DESCRIPTION OF THE TASK> In the entries that follow, the lines from the one with "cases selectorWords T" through the one with "intro T A t hmem" are the ones to write out, exactly and with both ends included. Nothing else should appear.

INPUT DATA>
/-- Behind a layout that does not fit, the selectors to rule out are those of the rest of the table. -/
theorem no_earlier_fit_cons_iff {l₀ : List Nat} {A : List Word} (h : ¬ FitsSlots l₀ A) (T : Layouts) (s : Nat) :
    (∀ s' l', s' < s + 1 → (l₀ :: T)[s']? = some l' → ¬ FitsSlots l' A) ↔ ∀ s' l', s' < s → T[s']? = some l' → ¬ FitsSlots l' A := by
  constructor
  · exact fun hlt s' l' hs' => hlt (s' + 1) l' (by omega)
  · rintro hlt (_ | s') l' hs' hl'
    · cases hl'; exact h
    · exact hlt s' l' (by omega) hl'

/-- The search finds the first layout of the table that fits. -/
theorem firstFit_eq_some_iff (T : Layouts) (A : List Word) (s : Nat) (l : List Nat) :
    firstFit T 0 A = some (s, l) ↔ T[s]? = some l ∧ FitsSlots l A ∧ ∀ s' l', s' < s → T[s']? = some l' → ¬ FitsSlots l' A := by
  induction T generalizing s with
  | nil => simp [firstFit]
  | cons l₀ T ih =>
    by_cases h : FitsSlots l₀ A
    · rw [firstFit_cons_of_fits T 0 h]
      cases s with
      | zero =>
        constructor
        · rintro ⟨⟩
          exact ⟨rfl, h, fun s' _ hs' => absurd hs' s'.not_lt_zero⟩
        · rintro ⟨⟨⟩, -, -⟩
          rfl
      | succ s => exact iff_of_false (by simp) fun ⟨_, _, hfirst⟩ => hfirst 0 l₀ s.succ_pos rfl h
    · rw [firstFit_cons_of_not_fits T 0 h, firstFit_succ]
      cases s with
      | zero =>
        refine iff_of_false (by simp) ?_
        rintro ⟨⟨⟩, hl, -⟩
        exact h hl
      | succ s =>
        rw [List.getElem?_cons_succ, no_earlier_fit_cons_iff h, ← ih]
        simp

theorem layout_mem_of_firstFit {T : Layouts} {A : List Word} {s : Nat} {l : List Nat} (h : firstFit T 0 A = some (s, l)) : l ∈ T :=
  List.mem_of_getElem? ((firstFit_eq_some_iff T A s l).1 h).1

theorem fitsSlots_of_firstFit {T : Layouts} {A : List Word} {s : Nat} {l : List Nat} (h : firstFit T 0 A = some (s, l)) : FitsSlots l A :=
  ((firstFit_eq_some_iff T A s l).1 h).2.1

/-! ## The payload -/

theorem payload_lt {l : List Nat} {A : List Word} (h : FitsSlots l A) : payload l A < 2 ^ (l.take A.length).sum := by
  induction l generalizing A with
  | nil => simp [payload]
  | cons w l ih =>
    cases A with
    | nil => simp [payload]
    | cons v A =>
      obtain ⟨hv, hA⟩ := (fitsSlots_cons_cons w l v A).1 h
      calc payload (w :: l) (v :: A) = v.toNat + 2 ^ w * payload l A := rfl
        _ < 2 ^ w * (payload l A + 1) := by rw [Nat.mul_add_one]; omega
        _ ≤ 2 ^ w * 2 ^ (l.take A.length).sum := Nat.mul_le_mul_left _ (ih hA)
        _ = 2 ^ ((w :: l).take (v :: A).length).sum := by simp [pow_add]

/-- Value `j` stands at the sum of the widths before slot `j`. -/
theorem payload_slot {l : List Nat} {A : List Word} (h : FitsSlots l A) {j w : Nat} {v : Word} (hw : l[j]? = some w) (hv : A[j]? = some v) :
    payload l A / 2 ^ (l.take j).sum % 2 ^ w = v.toNat := by
  induction l generalizing A j with
  | nil => simp at hw
  | cons w₀ l ih =>
    cases A with
    | nil => simp at hv
    | cons v₀ A =>
      obtain ⟨hv₀, hA⟩ := (fitsSlots_cons_cons w₀ l v₀ A).1 h
      cases j with
      | zero =>
        cases hw; cases hv
        simp [payload, Nat.mod_eq_of_lt hv₀]
      | succ j =>
        have hrest : payload (w₀ :: l) (v₀ :: A) / 2 ^ w₀ = payload l A := by
          rw [payload, Nat.add_mul_div_left _ _ (Nat.two_pow_pos w₀), Nat.div_eq_of_lt hv₀, Nat.zero_add]
        rw [List.take_succ_cons, List.sum_cons, pow_add, ← Nat.div_div_eq_div_mul, hrest]
        exact ih hA hw hv

/-! ## The selector word -/

theorem sum_take_le (l : List Nat) (j : Nat) : (l.take j).sum ≤ l.sum := (List.take_sublist j l).sum_le_sum (by simp)

theorem sum_take_add_le {l : List Nat} {j w : Nat} (hw : l[j]? = some w) : (l.take j).sum + w ≤ l.sum := by
  obtain ⟨hj, rfl⟩ := List.getElem?_eq_some_iff.1 hw
  rw [← List.sum_take_succ l j hj]
  exact sum_take_le l (j + 1)

section
variable {T : Layouts} {A : List Word} {s : Nat} {l : List Nat}

/-- The selector goes into four bits and the payload into 28, so nothing of the word is cut off. -/
theorem toNat_selectorWord (hT : IsSelectorTable T) (h : firstFit T 0 A = some (s, l)) :
    (selectorWord s l A).toNat = s * 2 ^ 28 + payload l A ∧ payload l A < 2 ^ 28 := by
  obtain ⟨hs, hfits, -⟩ := (firstFit_eq_some_iff T A s l).1 h
  have hs16 : s < 16 := (List.getElem?_eq_some_iff.1 hs).1.trans_le hT.length_le
  have hp : payload l A < 2 ^ 28 := (payload_lt hfits).trans_le
    (Nat.pow_le_pow_right (by decide) ((sum_take_le l _).trans (hT.sum_le l (layout_mem_of_firstFit h))))
  rw [selectorWord, BitVec.toNat_ofNat]
  omega

theorem selectorWord_div (hT : IsSelectorTable T) (h : firstFit T 0 A = some (s, l)) : (selectorWord s l A).toNat / 2 ^ 28 = s := by
  obtain ⟨hw, hp⟩ := toNat_selectorWord hT h
  omega

theorem selectorWord_mod (hT : IsSelectorTable T) (h : firstFit T 0 A = some (s, l)) : (selectorWord s l A).toNat % 2 ^ 28 = payload l A := by
  obtain ⟨hw, hp⟩ := toNat_selectorWord hT h
  omega

/-- A field of a number's low bits is that field of the number. -/
theorem mod_two_pow_div_mod {o w k : Nat} (n : Nat) (h : o + w ≤ k) : n % 2 ^ k / 2 ^ o % 2 ^ w = n / 2 ^ o % 2 ^ w := by
  obtain ⟨d, rfl⟩ := Nat.exists_eq_add_of_le (Nat.le_of_add_right_le h)
  rw [pow_add, Nat.mod_mul_right_div_self, Nat.mod_mod_of_dvd _ (pow_dvd_pow 2 (by omega))]

theorem selectorWord_slot (hT : IsSelectorTable T) (h : firstFit T 0 A = some (s, l)) {j w : Nat} {v : Word} (hw : l[j]? = some w)
    (hv : A[j]? = some v) : (selectorWord s l A).toNat / 2 ^ (l.take j).sum % 2 ^ w = v.toNat := by
  have hslot : (l.take j).sum + w ≤ 28 := (sum_take_add_le hw).trans (hT.sum_le l (layout_mem_of_firstFit h))
  rw [← mod_two_pow_div_mod _ hslot, selectorWord_mod hT h]
  exact payload_slot (fitsSlots_of_firstFit h) hw hv

end

/-! ## The loop of the compress -/

@[simp] theorem selectorWords_nil (T : Layouts) (n : Nat) : selectorWords T n [] = .ok [] := by cases n <;> rfl

theorem selectorWords_cons_of_none {T : Layouts} {v : Word} {A : List Word} (h : firstFit T 0 (v :: A) = none) (n : Nat) :
    selectorWords T (n + 1) (v :: A) = .error ⟨.valueTooLarge, v⟩ := by
  simp only [selectorWords, h]

theorem selectorWords_cons_of_some {T : Layouts} {v : Word} {A : List Word} {s : Nat} {l : List Nat} (h : firstFit T 0 (v :: A) = some (s, l))
    (n : Nat) :
    selectorWords T (n + 1) (v :: A) = (selectorWords T n ((v :: A).drop l.length)).map (selectorWord s l (v :: A) :: ·) := by
  simp only [selectorWords, h]
  rfl

/-- A round takes at least one value. -/
theorem length_drop_le_of_firstFit {T : Layouts} (hT : IsSelectorTable T) {v : Word} {A : List Word} {s : Nat} {l : List Nat}
    (h : firstFit T 0 (v :: A) = some (s, l)) : ((v :: A).drop l.length).length ≤ A.length := by
  have hpos := hT.length_pos l (layout_mem_of_firstFit h)
  rw [List.length_drop, List.length_cons]
  omega

/-- Rounds beyond the number of values change nothing. -/
theorem selectorWords_eq_of_length_le {T : Layouts} (hT : IsSelectorTable T) {n : Nat} {A : List Word} (hn : A.length ≤ n) :
    selectorWords T n A = selectorWords T A.length A := by
  induction n using Nat.strong_induction_on generalizing A with
  | _ n ih =>
    cases A with
    | nil => simp
    | cons v A =>
      obtain ⟨m, rfl⟩ := Nat.exists_eq_add_one_of_ne_zero (Nat.ne_zero_of_lt hn)
      rw [List.length_cons] at hn ⊢
      cases hf : firstFit T 0 (v :: A) with
      | none => rw [selectorWords_cons_of_none hf, selectorWords_cons_of_none hf]
      | some p =>
        have hle := length_drop_le_of_firstFit hT hf
        rw [selectorWords_cons_of_some hf, selectorWords_cons_of_some hf, ih m (by omega) (by omega), ih A.length (by omega) hle]

/-- The values the compress faults on (R224). -/
def isTooLarge (v : Word) : Bool := decide (2 ^ 28 ≤ v.toNat)

/-- A first value that no layout takes is too large, as the layout of one slot of 28 bits does not take it. -/
theorem isTooLarge_of_firstFit_none {T : Layouts} (hT : IsSelectorTable T) {v : Word} {A : List Word} (h : firstFit T 0 (v :: A) = none) :
    isTooLarge v := by
  have hnot := (firstFit_eq_none_iff T 0 _).1 h [28] hT.single_mem
  simpa [isTooLarge] using hnot

/-- The values a round takes are not too large, so the first one that is comes after them. -/
theorem find?_isTooLarge_of_firstFit {T : Layouts} (hT : IsSelectorTable T) {A : List Word} {s : Nat} {l : List Nat}
    (h : firstFit T 0 A = some (s, l)) : A.find? isTooLarge = (A.drop l.length).find? isTooLarge := by
  have hnone : (A.take l.length).find? isTooLarge = none := by
    simp only [List.find?_eq_none, isTooLarge, decide_eq_true_eq, Nat.not_le]
    exact fun v hv => lt_of_fitsSlots (hT.sum_le l (layout_mem_of_firstFit h)) (fitsSlots_of_firstFit h) hv
  calc A.find? isTooLarge = (A.take l.length ++ A.drop l.length).find? isTooLarge := by rw [List.take_append_drop]
    _ = (A.drop l.length).find? isTooLarge := by rw [List.find?_append, hnone, Option.none_or]

theorem exceptMap_eq_error_iff {ε α β : Type} (f : α → β) (x : Except ε α) (e : ε) : x.map f = .error e ↔ x = .error e := by
  cases x <;> simp [Except.map]

theorem selectorWords_eq_error_iff {T : Layouts} (hT : IsSelectorTable T) (t : Trap) {n : Nat} {A : List Word} (hn : A.length ≤ n) :
    selectorWords T n A = .error t ↔ ∃ v, A.find? isTooLarge = some v ∧ t = ⟨.valueTooLarge, v⟩ := by
  induction n generalizing A with
  | zero => simp [List.length_eq_zero_iff.1 (Nat.le_zero.1 hn)]
  | succ n ih =>
    cases A with
    | nil => simp
    | cons v A =>
      rw [List.length_cons] at hn
      cases hf : firstFit T 0 (v :: A) with
      | none =>
        rw [selectorWords_cons_of_none hf, List.find?_cons_of_pos (isTooLarge_of_firstFit_none hT hf)]
        simp [eq_comm]
      | some p =>
        have hle := length_drop_le_of_firstFit hT hf
        rw [selectorWords_cons_of_some hf, exceptMap_eq_error_iff, ih (by omega), ← find?_isTooLarge_of_firstFit hT hf]

/-! ## The compress and the estimate -/

theorem selectorCompress_eq (T : Layouts) (A : List Word) : selectorCompress T A = (selectorWords T A.length A).map (A.length, ·) := rfl

theorem selectorEstimate_eq (T : Layouts) (A : List Word) : selectorEstimate T A = (selectorWords T A.length A).map List.length := rfl

/-- What a compress consumes and writes. -/
theorem selectorCompress_eq_ok_iff (T : Layouts) (A : List Word) (n : Nat) (out : List Word) :
    selectorCompress T A = .ok (n, out) ↔ n = A.length ∧ selectorWords T A.length A = .ok out := by
  rw [selectorCompress_eq]
  cases selectorWords T A.length A <;> simp [Except.map, eq_comm]

/-- Settles O32: both are the loop's answer, mapped, and the loop's faults are `selectorWords_eq_error_iff`. -/
theorem selectorFaultsOnFirstLargeValue : Obligations.SelectorFaultsOnFirstLargeValue := by
  intro T A t hmem
  have hT := isSelectorTable_of_mem hmem
  refine ⟨?_, ?_, fun n out h => ?_, rfl⟩
  · exact (exceptMap_eq_error_iff _ _ t).trans (selectorWords_eq_error_iff hT t le_rfl)
  · rw [selectorEstimate_eq, selectorCompress_eq, exceptMap_eq_error_iff, exceptMap_eq_error_iff]
  · obtain ⟨hn, hout⟩ := (selectorCompress_eq_ok_iff T A n out).1 h
    exact ⟨hn, by rw [selectorEstimate_eq, hout]; rfl⟩

/-- One round of the compress, and the compress of the values after it. -/
theorem selectorCompress_of_firstFit {T : Layouts} (hT : IsSelectorTable T) {A : List Word} {s : Nat} {l : List Nat} (hA : A ≠ [])
    (h : firstFit T 0 A = some (s, l)) {n : Nat} {out : List Word} (hrest : selectorCompress T (A.drop l.length) = .ok (n, out)) :
    selectorCompress T A = .ok (A.length, selectorWord s l A :: out) := by
  obtain ⟨v, A, rfl⟩ := List.exists_cons_of_ne_nil hA
  obtain ⟨-, hout⟩ := (selectorCompress_eq_ok_iff T _ n out).1 hrest
  refine (selectorCompress_eq_ok_iff T _ _ _).2 ⟨rfl, ?_⟩
  rw [List.length_cons, selectorWords_cons_of_some h, selectorWords_eq_of_length_le hT (length_drop_le_of_firstFit hT h), hout]
  rfl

RESPONSE BELOW>
  cases selectorWords T A.length A <;> simp [Except.map, eq_comm]

/-- Settles O32: both are the loop's answer, mapped, and the loop's faults are `selectorWords_eq_error_iff`. -/
theorem selectorFaultsOnFirstLargeValue : Obligations.SelectorFaultsOnFirstLargeValue := by
  intro T A t hmem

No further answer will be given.